◆ AIM OF THE TASK:
Report how many lines below include the string "remap". Please keep the reply to that number.

◆ MATERIAL SUPPLIED:

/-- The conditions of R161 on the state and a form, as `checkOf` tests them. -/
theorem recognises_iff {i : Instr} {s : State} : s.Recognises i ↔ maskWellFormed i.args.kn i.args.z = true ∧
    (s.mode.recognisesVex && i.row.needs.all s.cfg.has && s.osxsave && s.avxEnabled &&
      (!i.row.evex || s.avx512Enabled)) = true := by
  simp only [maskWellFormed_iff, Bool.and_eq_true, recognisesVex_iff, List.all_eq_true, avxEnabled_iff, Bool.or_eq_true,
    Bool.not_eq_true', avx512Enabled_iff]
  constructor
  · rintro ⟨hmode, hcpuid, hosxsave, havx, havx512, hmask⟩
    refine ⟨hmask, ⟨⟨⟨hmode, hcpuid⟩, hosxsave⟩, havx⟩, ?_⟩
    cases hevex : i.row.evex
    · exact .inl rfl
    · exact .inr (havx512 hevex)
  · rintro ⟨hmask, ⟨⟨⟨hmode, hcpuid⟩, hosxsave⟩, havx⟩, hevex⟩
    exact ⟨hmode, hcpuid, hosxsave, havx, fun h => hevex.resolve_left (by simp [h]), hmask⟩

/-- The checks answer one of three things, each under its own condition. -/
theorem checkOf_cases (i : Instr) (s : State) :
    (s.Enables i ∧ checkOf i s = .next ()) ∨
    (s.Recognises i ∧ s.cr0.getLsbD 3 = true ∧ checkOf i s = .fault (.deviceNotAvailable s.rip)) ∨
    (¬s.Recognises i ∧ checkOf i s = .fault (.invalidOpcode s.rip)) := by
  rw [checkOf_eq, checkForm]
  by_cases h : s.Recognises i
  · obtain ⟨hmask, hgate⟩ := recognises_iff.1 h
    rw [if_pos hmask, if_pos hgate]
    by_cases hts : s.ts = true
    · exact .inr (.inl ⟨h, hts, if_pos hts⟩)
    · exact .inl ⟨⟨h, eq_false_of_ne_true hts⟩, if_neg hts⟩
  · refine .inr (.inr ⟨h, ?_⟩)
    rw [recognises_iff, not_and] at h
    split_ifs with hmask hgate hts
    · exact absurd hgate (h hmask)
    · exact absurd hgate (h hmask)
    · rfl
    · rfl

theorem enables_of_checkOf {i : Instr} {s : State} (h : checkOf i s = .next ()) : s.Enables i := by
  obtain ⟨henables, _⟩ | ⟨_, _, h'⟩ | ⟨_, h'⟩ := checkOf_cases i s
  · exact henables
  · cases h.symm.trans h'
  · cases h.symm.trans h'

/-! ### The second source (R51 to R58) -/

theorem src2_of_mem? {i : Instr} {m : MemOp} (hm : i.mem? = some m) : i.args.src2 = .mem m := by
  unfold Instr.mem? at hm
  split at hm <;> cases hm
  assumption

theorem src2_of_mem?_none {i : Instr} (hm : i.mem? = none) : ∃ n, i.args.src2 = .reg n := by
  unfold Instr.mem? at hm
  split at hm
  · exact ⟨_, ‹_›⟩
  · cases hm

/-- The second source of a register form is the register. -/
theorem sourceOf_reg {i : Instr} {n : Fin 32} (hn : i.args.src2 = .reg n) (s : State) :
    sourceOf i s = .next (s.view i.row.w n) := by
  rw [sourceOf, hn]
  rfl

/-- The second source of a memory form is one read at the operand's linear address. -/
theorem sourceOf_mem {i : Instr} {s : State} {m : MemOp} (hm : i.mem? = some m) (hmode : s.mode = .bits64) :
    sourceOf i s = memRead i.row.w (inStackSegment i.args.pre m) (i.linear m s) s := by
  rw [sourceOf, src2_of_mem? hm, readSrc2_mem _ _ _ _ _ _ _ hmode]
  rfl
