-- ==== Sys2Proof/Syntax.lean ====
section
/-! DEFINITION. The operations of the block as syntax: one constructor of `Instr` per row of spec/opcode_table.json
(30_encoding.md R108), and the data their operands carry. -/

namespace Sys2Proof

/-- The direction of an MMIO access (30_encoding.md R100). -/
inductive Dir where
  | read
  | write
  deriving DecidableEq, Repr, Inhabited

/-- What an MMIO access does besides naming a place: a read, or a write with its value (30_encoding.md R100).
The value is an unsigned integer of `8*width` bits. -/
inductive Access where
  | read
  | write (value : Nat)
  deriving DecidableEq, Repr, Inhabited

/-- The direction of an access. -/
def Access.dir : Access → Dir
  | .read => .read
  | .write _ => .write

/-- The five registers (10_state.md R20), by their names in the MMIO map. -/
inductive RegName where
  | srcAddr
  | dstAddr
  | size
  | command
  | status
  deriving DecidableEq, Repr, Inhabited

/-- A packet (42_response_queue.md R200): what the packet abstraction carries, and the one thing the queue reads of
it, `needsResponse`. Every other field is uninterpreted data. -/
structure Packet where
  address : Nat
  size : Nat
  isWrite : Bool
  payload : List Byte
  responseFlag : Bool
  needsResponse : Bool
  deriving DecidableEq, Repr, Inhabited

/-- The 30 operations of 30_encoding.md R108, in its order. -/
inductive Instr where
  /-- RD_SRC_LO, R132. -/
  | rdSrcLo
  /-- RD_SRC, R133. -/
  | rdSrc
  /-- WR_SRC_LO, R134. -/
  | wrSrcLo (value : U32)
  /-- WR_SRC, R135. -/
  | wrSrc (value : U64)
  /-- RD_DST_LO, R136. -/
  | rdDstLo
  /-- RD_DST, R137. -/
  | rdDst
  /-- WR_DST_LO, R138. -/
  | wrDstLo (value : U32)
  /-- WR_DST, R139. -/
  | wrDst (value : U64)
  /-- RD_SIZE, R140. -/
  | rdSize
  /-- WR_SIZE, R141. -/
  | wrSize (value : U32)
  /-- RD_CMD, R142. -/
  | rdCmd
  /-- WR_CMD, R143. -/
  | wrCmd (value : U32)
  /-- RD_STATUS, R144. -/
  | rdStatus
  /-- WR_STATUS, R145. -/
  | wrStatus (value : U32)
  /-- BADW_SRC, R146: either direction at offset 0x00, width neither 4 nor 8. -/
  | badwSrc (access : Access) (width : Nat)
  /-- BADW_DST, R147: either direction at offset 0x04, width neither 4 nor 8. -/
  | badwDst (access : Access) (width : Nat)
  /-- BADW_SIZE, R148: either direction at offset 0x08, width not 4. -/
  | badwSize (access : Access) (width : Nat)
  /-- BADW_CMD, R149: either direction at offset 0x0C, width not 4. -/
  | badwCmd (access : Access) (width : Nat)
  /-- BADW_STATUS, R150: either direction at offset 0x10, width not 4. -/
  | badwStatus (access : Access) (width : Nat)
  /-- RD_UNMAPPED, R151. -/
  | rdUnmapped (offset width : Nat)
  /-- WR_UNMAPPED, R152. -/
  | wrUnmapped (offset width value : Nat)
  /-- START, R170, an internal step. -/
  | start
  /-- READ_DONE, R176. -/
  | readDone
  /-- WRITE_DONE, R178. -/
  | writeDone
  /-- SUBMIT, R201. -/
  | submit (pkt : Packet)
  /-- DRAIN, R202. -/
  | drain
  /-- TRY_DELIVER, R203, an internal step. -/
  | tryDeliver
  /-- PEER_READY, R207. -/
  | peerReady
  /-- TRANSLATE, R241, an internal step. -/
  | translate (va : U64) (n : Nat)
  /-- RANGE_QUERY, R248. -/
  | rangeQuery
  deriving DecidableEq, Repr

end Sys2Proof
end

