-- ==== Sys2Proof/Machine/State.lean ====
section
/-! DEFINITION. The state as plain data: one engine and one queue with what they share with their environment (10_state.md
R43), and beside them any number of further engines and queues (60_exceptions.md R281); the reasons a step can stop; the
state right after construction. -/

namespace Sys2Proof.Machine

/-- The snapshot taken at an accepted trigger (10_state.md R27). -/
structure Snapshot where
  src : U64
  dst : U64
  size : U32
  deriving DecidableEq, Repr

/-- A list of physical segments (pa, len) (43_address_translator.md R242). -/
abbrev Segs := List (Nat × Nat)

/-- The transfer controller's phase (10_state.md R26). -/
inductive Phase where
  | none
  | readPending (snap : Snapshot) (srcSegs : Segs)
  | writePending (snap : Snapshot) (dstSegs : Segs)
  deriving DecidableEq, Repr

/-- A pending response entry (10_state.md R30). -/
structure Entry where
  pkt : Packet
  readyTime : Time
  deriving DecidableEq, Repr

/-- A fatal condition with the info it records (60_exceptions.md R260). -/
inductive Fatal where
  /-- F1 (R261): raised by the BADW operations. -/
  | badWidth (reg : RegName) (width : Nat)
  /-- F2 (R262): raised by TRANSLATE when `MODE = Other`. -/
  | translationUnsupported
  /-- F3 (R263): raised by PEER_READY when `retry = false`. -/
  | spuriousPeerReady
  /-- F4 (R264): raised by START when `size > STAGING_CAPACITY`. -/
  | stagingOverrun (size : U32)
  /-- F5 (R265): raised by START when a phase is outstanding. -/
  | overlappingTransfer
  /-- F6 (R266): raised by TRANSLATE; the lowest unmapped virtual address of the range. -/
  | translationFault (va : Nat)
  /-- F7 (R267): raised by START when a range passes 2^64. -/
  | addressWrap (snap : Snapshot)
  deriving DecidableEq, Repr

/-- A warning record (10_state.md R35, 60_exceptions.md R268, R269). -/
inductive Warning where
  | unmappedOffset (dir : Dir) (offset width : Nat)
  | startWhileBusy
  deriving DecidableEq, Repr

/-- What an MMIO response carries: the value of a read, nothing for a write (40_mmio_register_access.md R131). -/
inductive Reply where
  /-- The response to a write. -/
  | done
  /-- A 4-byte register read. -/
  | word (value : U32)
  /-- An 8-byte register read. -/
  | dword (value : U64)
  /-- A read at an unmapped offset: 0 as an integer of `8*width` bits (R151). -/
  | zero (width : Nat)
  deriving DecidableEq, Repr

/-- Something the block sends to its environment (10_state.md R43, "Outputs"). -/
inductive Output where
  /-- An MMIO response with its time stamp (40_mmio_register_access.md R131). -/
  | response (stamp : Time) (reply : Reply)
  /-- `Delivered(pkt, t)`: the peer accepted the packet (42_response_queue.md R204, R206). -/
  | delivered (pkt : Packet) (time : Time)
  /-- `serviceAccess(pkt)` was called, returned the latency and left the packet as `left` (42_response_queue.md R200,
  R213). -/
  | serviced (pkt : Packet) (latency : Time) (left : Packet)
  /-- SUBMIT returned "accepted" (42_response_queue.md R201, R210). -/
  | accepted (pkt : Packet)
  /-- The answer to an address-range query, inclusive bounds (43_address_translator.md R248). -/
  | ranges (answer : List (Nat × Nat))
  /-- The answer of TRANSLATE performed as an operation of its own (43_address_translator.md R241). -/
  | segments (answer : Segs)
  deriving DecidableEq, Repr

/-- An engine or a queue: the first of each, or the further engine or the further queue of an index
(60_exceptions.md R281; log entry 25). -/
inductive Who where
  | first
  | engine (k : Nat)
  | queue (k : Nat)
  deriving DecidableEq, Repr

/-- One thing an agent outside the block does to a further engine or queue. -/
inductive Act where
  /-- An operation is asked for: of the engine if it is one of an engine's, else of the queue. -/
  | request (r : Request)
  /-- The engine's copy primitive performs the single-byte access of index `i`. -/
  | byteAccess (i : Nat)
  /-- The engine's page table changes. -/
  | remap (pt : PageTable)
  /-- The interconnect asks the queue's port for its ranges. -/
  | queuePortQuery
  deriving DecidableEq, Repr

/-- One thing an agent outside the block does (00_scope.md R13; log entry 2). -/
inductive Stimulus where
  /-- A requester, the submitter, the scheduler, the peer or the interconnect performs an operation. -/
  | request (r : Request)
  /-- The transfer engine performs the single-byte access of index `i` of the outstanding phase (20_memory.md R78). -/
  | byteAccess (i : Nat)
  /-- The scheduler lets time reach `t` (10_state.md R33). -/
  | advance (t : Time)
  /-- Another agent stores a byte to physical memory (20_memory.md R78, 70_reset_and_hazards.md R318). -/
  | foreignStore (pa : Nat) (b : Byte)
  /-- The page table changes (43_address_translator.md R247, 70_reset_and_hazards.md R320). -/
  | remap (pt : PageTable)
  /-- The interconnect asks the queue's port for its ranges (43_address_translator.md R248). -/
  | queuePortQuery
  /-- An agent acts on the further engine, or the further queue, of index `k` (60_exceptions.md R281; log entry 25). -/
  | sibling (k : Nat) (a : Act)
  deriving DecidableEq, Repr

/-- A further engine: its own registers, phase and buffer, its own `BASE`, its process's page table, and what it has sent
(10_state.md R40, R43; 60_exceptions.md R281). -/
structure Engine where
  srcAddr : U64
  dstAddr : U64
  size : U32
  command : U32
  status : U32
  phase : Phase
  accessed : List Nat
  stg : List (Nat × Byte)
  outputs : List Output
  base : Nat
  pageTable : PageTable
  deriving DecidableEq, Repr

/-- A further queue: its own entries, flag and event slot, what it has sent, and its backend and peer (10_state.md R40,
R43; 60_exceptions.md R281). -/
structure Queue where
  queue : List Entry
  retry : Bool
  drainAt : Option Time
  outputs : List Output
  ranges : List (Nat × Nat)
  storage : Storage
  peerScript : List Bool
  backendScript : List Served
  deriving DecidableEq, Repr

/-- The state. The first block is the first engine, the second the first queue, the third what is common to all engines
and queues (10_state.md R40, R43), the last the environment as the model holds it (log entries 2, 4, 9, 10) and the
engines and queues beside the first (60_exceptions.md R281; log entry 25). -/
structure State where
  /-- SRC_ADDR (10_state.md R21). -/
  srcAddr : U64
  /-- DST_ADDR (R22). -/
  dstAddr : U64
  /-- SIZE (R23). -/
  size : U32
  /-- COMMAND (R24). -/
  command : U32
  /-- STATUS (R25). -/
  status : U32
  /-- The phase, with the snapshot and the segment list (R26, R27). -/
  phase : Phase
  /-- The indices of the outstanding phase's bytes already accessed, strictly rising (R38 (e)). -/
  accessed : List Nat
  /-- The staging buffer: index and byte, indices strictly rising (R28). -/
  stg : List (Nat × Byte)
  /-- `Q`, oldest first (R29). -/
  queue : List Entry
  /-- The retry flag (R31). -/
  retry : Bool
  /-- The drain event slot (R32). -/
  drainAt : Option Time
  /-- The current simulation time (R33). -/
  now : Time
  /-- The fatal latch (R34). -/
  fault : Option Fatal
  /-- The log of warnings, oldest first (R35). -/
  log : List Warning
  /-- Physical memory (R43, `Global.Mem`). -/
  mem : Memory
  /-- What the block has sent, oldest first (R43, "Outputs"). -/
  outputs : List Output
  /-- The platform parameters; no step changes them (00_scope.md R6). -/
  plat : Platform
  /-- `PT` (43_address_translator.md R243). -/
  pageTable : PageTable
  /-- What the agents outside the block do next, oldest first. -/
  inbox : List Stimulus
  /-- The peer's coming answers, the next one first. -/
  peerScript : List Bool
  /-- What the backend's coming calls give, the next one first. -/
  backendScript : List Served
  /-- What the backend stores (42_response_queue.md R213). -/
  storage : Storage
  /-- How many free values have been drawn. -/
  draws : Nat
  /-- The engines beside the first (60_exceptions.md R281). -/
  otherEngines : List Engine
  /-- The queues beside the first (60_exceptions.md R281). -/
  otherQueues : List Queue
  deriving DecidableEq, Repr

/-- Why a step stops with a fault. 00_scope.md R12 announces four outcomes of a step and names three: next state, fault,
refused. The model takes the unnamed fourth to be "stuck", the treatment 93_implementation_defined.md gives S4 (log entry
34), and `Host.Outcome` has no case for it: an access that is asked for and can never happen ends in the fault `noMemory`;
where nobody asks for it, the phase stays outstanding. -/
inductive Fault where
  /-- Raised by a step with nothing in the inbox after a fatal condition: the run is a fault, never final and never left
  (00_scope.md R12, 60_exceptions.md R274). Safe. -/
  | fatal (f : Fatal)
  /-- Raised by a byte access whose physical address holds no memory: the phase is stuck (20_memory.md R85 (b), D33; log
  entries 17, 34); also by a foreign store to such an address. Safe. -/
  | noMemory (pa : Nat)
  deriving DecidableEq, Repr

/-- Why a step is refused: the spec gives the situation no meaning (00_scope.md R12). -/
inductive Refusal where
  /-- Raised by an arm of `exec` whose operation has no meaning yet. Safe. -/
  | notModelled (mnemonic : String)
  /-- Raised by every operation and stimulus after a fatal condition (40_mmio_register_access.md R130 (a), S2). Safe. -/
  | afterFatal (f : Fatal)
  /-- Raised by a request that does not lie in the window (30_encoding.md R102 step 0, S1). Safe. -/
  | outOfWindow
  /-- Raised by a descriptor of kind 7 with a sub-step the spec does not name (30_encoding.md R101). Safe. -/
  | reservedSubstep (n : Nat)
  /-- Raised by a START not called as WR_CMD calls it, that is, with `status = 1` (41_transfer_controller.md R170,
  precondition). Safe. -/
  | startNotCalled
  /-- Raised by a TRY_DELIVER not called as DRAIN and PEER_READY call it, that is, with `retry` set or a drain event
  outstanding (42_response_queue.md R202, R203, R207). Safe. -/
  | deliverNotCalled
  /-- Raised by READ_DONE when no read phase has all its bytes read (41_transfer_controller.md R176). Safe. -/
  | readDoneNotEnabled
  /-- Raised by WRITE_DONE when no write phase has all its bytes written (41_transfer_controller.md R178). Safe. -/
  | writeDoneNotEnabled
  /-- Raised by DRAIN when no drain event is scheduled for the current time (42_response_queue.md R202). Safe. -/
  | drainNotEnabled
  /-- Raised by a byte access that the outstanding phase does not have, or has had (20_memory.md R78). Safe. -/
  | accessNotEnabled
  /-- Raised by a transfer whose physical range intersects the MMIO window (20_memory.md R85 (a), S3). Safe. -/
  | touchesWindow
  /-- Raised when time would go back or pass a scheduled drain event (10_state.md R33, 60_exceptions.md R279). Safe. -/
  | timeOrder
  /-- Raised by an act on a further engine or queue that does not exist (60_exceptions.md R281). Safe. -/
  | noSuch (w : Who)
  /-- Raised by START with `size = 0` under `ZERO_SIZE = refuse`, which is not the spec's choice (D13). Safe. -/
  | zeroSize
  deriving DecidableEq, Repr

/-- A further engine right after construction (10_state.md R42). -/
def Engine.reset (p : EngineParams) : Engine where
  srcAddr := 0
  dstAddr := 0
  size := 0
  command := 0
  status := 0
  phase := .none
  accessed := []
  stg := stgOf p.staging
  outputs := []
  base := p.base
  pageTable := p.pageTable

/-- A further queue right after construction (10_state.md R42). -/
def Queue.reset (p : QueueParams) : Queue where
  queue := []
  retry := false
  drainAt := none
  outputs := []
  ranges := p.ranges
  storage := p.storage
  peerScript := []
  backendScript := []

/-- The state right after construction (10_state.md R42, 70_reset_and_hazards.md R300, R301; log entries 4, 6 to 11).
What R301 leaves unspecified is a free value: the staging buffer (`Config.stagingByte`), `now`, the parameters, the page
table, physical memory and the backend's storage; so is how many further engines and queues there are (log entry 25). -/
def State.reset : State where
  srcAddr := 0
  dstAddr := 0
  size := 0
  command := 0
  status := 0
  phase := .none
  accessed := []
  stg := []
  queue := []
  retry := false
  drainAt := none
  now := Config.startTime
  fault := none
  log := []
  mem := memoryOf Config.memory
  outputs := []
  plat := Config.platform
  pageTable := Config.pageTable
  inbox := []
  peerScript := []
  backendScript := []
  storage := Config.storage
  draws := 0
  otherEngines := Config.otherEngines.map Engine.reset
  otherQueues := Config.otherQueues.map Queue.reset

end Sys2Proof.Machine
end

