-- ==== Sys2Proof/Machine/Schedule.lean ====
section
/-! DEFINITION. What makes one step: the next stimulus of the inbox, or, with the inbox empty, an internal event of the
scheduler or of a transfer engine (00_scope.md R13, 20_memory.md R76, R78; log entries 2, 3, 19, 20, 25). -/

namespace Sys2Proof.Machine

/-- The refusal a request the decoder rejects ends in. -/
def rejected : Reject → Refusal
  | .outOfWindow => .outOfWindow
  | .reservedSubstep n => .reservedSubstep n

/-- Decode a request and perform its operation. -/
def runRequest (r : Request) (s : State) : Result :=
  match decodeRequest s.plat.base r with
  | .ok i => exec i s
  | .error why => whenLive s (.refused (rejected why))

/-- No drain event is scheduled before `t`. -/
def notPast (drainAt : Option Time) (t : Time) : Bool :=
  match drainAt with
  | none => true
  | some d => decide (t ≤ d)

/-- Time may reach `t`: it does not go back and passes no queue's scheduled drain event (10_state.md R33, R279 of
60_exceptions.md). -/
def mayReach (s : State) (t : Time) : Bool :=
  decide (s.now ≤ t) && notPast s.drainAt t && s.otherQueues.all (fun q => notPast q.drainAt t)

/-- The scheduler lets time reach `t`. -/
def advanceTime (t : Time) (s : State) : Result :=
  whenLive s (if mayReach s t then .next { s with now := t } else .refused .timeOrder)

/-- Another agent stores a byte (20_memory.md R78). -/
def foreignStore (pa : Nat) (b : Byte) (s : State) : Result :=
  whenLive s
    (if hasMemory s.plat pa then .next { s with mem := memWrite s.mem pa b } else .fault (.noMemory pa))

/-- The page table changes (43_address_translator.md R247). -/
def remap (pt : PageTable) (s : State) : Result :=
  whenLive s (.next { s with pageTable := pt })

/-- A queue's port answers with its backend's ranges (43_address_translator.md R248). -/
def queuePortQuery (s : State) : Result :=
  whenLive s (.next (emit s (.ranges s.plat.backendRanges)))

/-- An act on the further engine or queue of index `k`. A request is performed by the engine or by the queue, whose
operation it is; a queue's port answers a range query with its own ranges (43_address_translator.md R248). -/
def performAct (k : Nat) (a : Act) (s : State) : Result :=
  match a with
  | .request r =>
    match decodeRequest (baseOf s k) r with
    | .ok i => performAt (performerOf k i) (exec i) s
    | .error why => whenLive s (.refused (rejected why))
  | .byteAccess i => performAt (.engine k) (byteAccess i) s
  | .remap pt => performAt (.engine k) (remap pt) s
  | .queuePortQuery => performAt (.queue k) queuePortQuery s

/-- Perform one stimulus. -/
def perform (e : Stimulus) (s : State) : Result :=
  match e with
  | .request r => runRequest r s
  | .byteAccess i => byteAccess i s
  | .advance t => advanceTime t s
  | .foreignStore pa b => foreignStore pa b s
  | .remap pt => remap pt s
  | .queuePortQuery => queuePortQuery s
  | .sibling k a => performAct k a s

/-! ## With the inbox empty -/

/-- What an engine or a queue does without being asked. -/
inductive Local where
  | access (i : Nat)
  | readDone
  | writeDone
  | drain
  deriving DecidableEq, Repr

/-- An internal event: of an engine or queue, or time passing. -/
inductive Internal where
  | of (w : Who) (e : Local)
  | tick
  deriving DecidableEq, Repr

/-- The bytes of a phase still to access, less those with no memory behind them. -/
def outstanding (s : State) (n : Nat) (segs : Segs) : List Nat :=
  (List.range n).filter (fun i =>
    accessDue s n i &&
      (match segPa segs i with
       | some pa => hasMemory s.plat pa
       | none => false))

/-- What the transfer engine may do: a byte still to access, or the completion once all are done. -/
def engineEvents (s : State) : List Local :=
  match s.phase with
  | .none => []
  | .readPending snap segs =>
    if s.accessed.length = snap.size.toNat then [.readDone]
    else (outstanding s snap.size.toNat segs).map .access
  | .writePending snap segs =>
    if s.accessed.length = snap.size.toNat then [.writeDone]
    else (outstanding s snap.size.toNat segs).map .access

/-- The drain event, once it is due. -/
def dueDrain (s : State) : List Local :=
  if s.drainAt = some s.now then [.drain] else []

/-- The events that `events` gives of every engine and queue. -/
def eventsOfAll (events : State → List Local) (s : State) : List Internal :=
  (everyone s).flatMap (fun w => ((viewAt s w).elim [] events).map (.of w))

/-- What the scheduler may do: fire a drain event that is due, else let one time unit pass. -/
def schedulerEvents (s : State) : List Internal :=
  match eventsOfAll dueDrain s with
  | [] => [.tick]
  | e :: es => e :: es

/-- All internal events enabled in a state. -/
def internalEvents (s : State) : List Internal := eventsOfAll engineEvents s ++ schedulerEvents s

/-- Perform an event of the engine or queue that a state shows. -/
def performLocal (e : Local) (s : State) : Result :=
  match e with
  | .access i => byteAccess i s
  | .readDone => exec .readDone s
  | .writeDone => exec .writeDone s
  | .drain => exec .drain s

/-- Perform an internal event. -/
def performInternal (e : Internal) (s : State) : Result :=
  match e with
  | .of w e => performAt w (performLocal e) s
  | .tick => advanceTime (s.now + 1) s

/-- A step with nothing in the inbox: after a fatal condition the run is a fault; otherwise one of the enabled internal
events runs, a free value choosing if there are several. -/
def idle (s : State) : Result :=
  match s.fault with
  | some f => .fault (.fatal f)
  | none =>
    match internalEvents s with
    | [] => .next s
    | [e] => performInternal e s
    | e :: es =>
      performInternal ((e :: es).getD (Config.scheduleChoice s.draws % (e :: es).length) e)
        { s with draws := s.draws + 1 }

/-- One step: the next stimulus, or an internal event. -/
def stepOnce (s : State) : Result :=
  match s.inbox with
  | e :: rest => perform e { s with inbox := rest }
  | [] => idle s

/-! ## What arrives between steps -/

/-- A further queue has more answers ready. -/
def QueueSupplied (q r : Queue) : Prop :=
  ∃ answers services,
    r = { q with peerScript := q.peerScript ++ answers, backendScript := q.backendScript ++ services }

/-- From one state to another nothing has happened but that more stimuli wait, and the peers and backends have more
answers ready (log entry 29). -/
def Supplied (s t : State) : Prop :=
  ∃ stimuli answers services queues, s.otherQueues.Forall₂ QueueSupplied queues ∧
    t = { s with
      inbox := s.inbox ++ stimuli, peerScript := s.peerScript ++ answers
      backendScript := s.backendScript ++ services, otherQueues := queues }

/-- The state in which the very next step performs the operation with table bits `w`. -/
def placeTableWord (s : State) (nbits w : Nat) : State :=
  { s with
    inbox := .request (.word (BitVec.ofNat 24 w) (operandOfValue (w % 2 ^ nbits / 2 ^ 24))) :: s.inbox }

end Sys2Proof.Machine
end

◆ REPLY:
5